Work request
The answer must consist of each line below that contains the word "step", copied in full.

Saved data entries:
/-- A record of a sequence (Table 7.7). -/
structure KvRec where
  pte : Nat
  base : Nat
  score : Nat
  deriving DecidableEq, Repr

/-- An edit of a sequence, in arrival order (R270 to R280). -/
structure Edit where
  id : Nat
  job : Nat
  p : Nat
  g : Nat
  desc : Nat
  edesc : Nat
  post : Nat
  keys : List (List Byte)
  vals : List (List Byte)
  /-- since when it waits for a free frame (R284) -/
  since : Option Nat
  facet : Nat
  walker : Option Nat
  /-- what it reads of its own Bead's Locket (R90) -/
  foot : Foot
  deriving DecidableEq, Repr

/-- A tile report on its way to the home Casket (R305). -/
structure Report where
  job : Nat
  obj : RoundObj
  step : Nat
  tile : Nat
  choices : List RowChoice
  deriving DecidableEq, Repr

/-- A contribution on its way to its home Casket (R392). -/
structure Contrib where
  job : Nat
  /-- the contributing Bead's step index, none before its first step_begin -/
  step : Option Nat
  entry : Nat
  idx : Nat
  words : List Word
  deriving DecidableEq, Repr

/-- The session mailbox (R603, R648). -/
structure Mailbox where
  request : List Byte
  offer : List Byte
  offerSecret : List Byte
  /-- stamp of the outstanding offer -/
  offered : Option Nat
  confirm : List Byte
  status : Nat
  deriving DecidableEq, Repr

/-- Package-wide scheduling registers (Tables 14.5, 19.12). -/
structure SchedSt where
  bounds : List Nat
  preemptThreshold : Nat
  resumeLimit : Nat
  nextId : Nat
  deriving DecidableEq, Repr

/-! ## Cameo -/

/-- The chroma of a luma row that an intake has taken: its components, as FP32 codes, until the row it is averaged with is in;
then the samples, which stand with the even row (R450). -/
inductive TakenChroma where
  | parts (cb cr : List Nat)
  | samples (cb cr : List Nat)
  | withEven
  deriving DecidableEq, Repr

/-- A luma row that an intake has taken, as converted samples (Table 13.1). -/
structure TakenRow where
  y : Nat
  luma : List Nat
  chroma : TakenChroma
  deriving DecidableEq, Repr

/-- An open CTU-row slot and the luma rows it holds (R451). -/
structure RowSlot where
  frame : Nat
  row : Nat
  have_ : List TakenRow
  deriving DecidableEq, Repr

/-- A band of a reference picture in a pair's window: the surface it lies in, the CTU row, and its bytes, plane row by plane
row (R454). -/
structure Band where
  surface : Nat
  row : Nat
  bytes : List (List Byte)
  deriving DecidableEq, Repr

Exercise solution
  step : Nat
  /-- the contributing Bead's step index, none before its first step_begin -/
  step : Option Nat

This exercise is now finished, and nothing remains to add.